Mollyboom Fri 03-Feb-17 09:31:45

I agree that some of the kids we played with were not so great and there was a touch of Lord of the Flies about it. I remember being a bit scared of some of the older boys but it made me the tough old boot that I am now. Also many of the kids I grew up with are my friends to this day.

Mollyboom Fri 03-Feb-17 09:34:28

Just to clarify there were also plenty of shit things about being a kid in the 1980's but playing out with your friends was not one of them.

Dixiechickonhols Fri 03-Feb-17 09:37:09

Dare I say it but new build estate may be the answer for you. In an estate of 3/4 beds most will have children. Wouldn't be my 1st choice but with an only child moving to a rural barn conversion just wouldn't be fair. There is a playpark/football field aimed at 8 plus next to us plus some scrubland the kids call the woods. She calls for children on estate, 7/8 plus seem to play out alone. I lived in a similar set up in 70s/80s. She would really miss being able to pop round to her mates and them here. We do lots of organised activities and meet ups too but it is different.

Bambambini Fri 03-Feb-17 09:37:10

Traffic is a huge issue these days if course. Think there was only about 2 cars in my row of 6 houses back in the 70's. I worry mire about traffic than them being snatched.

Ponderingprivately Fri 03-Feb-17 09:41:25

I know what you mean. When I was little in the 80s and early 90s, I lived on a street full of families; we just used to go out and play in the street every evening, there was always someone around. Had such a great time.
We live in an area supposedly full of families, but the kids just don't hang out together, neither do the families.

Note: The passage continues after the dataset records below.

/-- A manager command is executed (R364, R431, R480): the stewards serve and the mailbox is free, or a manager's session has sent
it and no check before the command's own refuses it. -/
def State.managerReady (s : State) : Via → Prop
  | .mailbox => s.serving = true ∧ s.pwr.link = true ∧ s.pci.mgrBusy = false ∧ s.pci.mgrDiscard = false
  | .session r => ∃ x, s.requestReady r x ∧ r.approver = none ∧ roleIn 0x10 x.role = true ∧
      s.heldCheck x.chan.iface 0x500001 = 0 ∧ x.slot < 32

/-- A manager command has completed with a status (R364, R368): at the mailbox, or with a response. -/
def State.managed (s t : State) (v : Via) (st : Nat) : Prop := match v with
  | .mailbox => t.pci.mgrBusy = false ∧ t.pci.mgrCode = st
  | .session r => ∃ x, s.requestReady r x ∧ .reply x.id r.seq st 0 [] ∈ t.out

/-- The sender of an accepted manager command waits for the reset of a paddock (R366, R384). -/
def State.waits (s : State) (v : Via) (q : Pad) : Prop := match v with
  | .mailbox => 0 ∈ q.mgrWaits
  | .session r => ∀ x, s.requestReady r x → x.slot + 1 ∈ q.mgrWaits

/-- The manager commands by their codes (R366). -/
def managerRow (code : Nat) (v : Via) (cmd : Bytes) : Instr := match code with
  | 1 => .paddockCreate v cmd
  | 2 => .modify v cmd
  | 3 => .paddockResetCommand v cmd
  | 4 => .destroy v cmd
  | 5 => .query v cmd
  | 6 => .logStart v cmd
  | 7 => .logStop v cmd
  | _ => .logDrain v cmd

/-- A window right after START has opened a message (R271). -/
def Rdw.opened (r : Rdw) (ctrl : Nat) : Rdw :=
  { r with
    alg := ctrl % 4, keyed := bitN ctrl 2, compare := bitN ctrl 3, lastCount := 0, result := zeros 64, st := 1,
    words := 0, half := none, msg := [], free := 4096, job := none }

/-- What START refuses of a message (R255, R271); 0: nothing. -/
def Rdw.refusal (r : Rdw) : Nat :=
  if 2 ^ 32 < r.length then stBadLength else if r.alg = 0 then stBadFormat
  else if r.compare = true ∧ r.expOk = false then stBadLength else 0

/-- A message that has failed (R272): DONE without a result. -/
def Rdw.failed (r : Rdw) (code : Nat) : Rdw := { r with job := none, st := 3, code := code, result := zeros 64 }

/-- A whole word or the high half of one completes the window's word `v` (R270). -/
def Rdw.completes (r : Rdw) (high : Bool) (b v : Bytes) : Prop :=
  (8 ≤ b.length ∧ v = b.take 8) ∨ (b.length < 8 ∧ high = true ∧ v = fit 4 (r.half.getD (zeros 4)) ++ fit 4 b)

/-- Once its last word has come, a window's message is a job (R274, R275). -/
def State.windowRuns (t : State) (w : Bool) (r : Rdw) : Prop :=
  ∃ j, t.window w = { r with st := 2, job := some j.id } ∧ j ∈ t.jobs ∧ j.src = .window w ∧
    j.op = 0x40 + b2n r.keyed + 2 * b2n r.compare ∧ j.srcLen = r.length ∧
    j.data = r.msg ++ (if r.compare then r.expect.take r.expLen else [])

/-- A slot by its sub-index of the manifest entries (R174). -/
def manSlot (k : Nat) : Slot := if k = 1 then .a else if k = 2 then .b else .r

/-- The key that a command makes, in the slot that it gets (R213, R226 to R228). -/
def newKeyAt (s : State) (parent : Option Key) (a : NewKey) (secret : Bytes) (slot : Nat) : Key :=
  { makeKey parent s.tack a secret with slot := slot, gen := s.tack.gen slot }

/-- A job of a paddock is held, whatever its progress. -/
def State.holdsJob (s : State) (id pad op tag : Nat) : Prop :=
  ∃ j ∈ s.jobs, j.id = id ∧ j.src = .paddock ∧ j.pad = pad ∧ j.op = op ∧ j.tag = tag

/-- A request that is handled (R426, R427): its session holds its sequence and is busy until the answer. -/
def Sess.begun (x : Sess) (r : Req) (op now : Nat) : Sess :=
  { x with busy := true, lastSeq := r.seq, lastOp := op, lastReply := none, lastAt := now }

/-- The READ rows of R127 with the modes and the 4-byte form of each. -/
def flashReads : List ((SpiCmd → Instr) × OpRow) :=
  [(.stileRead, ⟨0x03, 1, [.w111], 0x13, 0⟩), (.fastRead, ⟨0x0B, 1, [.w111, .w444], 0x0C, 0⟩),
   (.dualOutputFastRead, ⟨0x3B, 1, [.w112], 0x3C, 0⟩), (.dualIoFastRead, ⟨0xBB, 1, [.w122], 0xBC, 0⟩),
   (.quadOutputFastRead, ⟨0x6B, 1, [.w114], 0x6C, 0⟩), (.quadIoFastRead, ⟨0xEB, 1, [.w144, .w444], 0xEC, 0⟩),
   (.octalDtrRead, ⟨0xEE, 1, [.w8d], 0, 0⟩)]

/-- The commands that set or clear one thing at their port: the row of R127, the opcode on the transparent path, the change. -/
def flashModes : List ((SpiCmd → Instr) × OpRow × Nat × (Port → Port)) :=
  [(.writeEnable, ⟨0x06, 4, allModes, 0, 0⟩, 0x06, fun p => { p with wel := true }),
   (.writeDisable, ⟨0x06, 4, allModes, 0, 0x04⟩, 0x04, fun p => { p with wel := false }),
   (.enter4ByteAddressMode, ⟨0xB7, 8, allModes, 0, 0⟩, 0xB7, fun p => { p with addr4 := true }),
   (.exit4ByteAddressMode, ⟨0xB7, 8, allModes, 0, 0xE9⟩, 0xE9, fun p => { p with addr4 := false }),
   (.resetEnable, ⟨0x66, 10, allModes, 0, 0⟩, 0x66, fun p => { p with resetArmed := true })]

/-- The PROGRAM and ERASE rows that touch a range: row of R127, bytes touched, presented busy in frames (R137, R139). -/
def flashWrites : List ((SpiCmd → Instr) × OpRow × Nat × Nat) :=
  [(.pageProgram, ⟨0x02, 5, [.w111, .w444, .w8d], 0x12, 0⟩, 256, 800), (.quadInputPageProgram, ⟨0x32, 5, [.w114], 0x34, 0⟩, 256, 800),
   (.erase4Kib, ⟨0x20, 6, allModes, 0x21, 0⟩, 4096, 60000), (.erase64Kib, ⟨0xD8, 6, allModes, 0xDC, 0⟩, 65536, 240000)]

It's safer of course, but I miss the sense of community for my children.

SingingInTheRainstorm Fri 03-Feb-17 09:49:57

It makes me sad because I was born during a time when you could have adventures, you were ok to go to the shops in the village at 7. You played outdoors till tea time or your curfew. You generally did stuff and your parents weren't worried if you were gone all day.
Now it's impossible for DC's to move out of visibility from the house, you can't play games in the street due to new drivers thinking they're Lewis Hamilton. The things we did as children you just wouldn't be comfortable your children taking any risks.
One example could be swimming in rivers, I wouldn't even let DC's be at a river bank unsupervised, when my siblings would jump off bridges into the river decades ago. Local nature places again you would feel happy with them climbing steep banks. We're far more aware of risk. That's without mentioning how we are aware of paedophiles and risks from unhinged children.
I would add that there remains a sort of community spirit but it's no where near the same as it was 30+ years ago. New neighbours come and we chat to them, but we don't act how we used too. There was always that safety net of everyone in the village and surrounding villages knew you. So if you got into trouble you could ask for help, not that we ever did.
The reliance on electronics for entertainment is pretty sad, but you just don't take any risks anymore. It's not what many of us want, I'm sure many of us look back at our childhoods where an Atari was considered state of the art, but you'd be outside, not glued to TV or a monitor.
If I recall correctly during say the summer holidays, it would be weird in a rural location to stay indoors with your Mum all the time. Even in bad weather. Oh it's raining, oh well, we'll live.
I wish my DC's could experience what my siblings & I did. If you supervise them by the river or somewhere like that they think you're crazy. Another thing you'd go to the park quite happily, but the traffic is just too dangerous, plus you never know who's about. I'm glad it's not just me.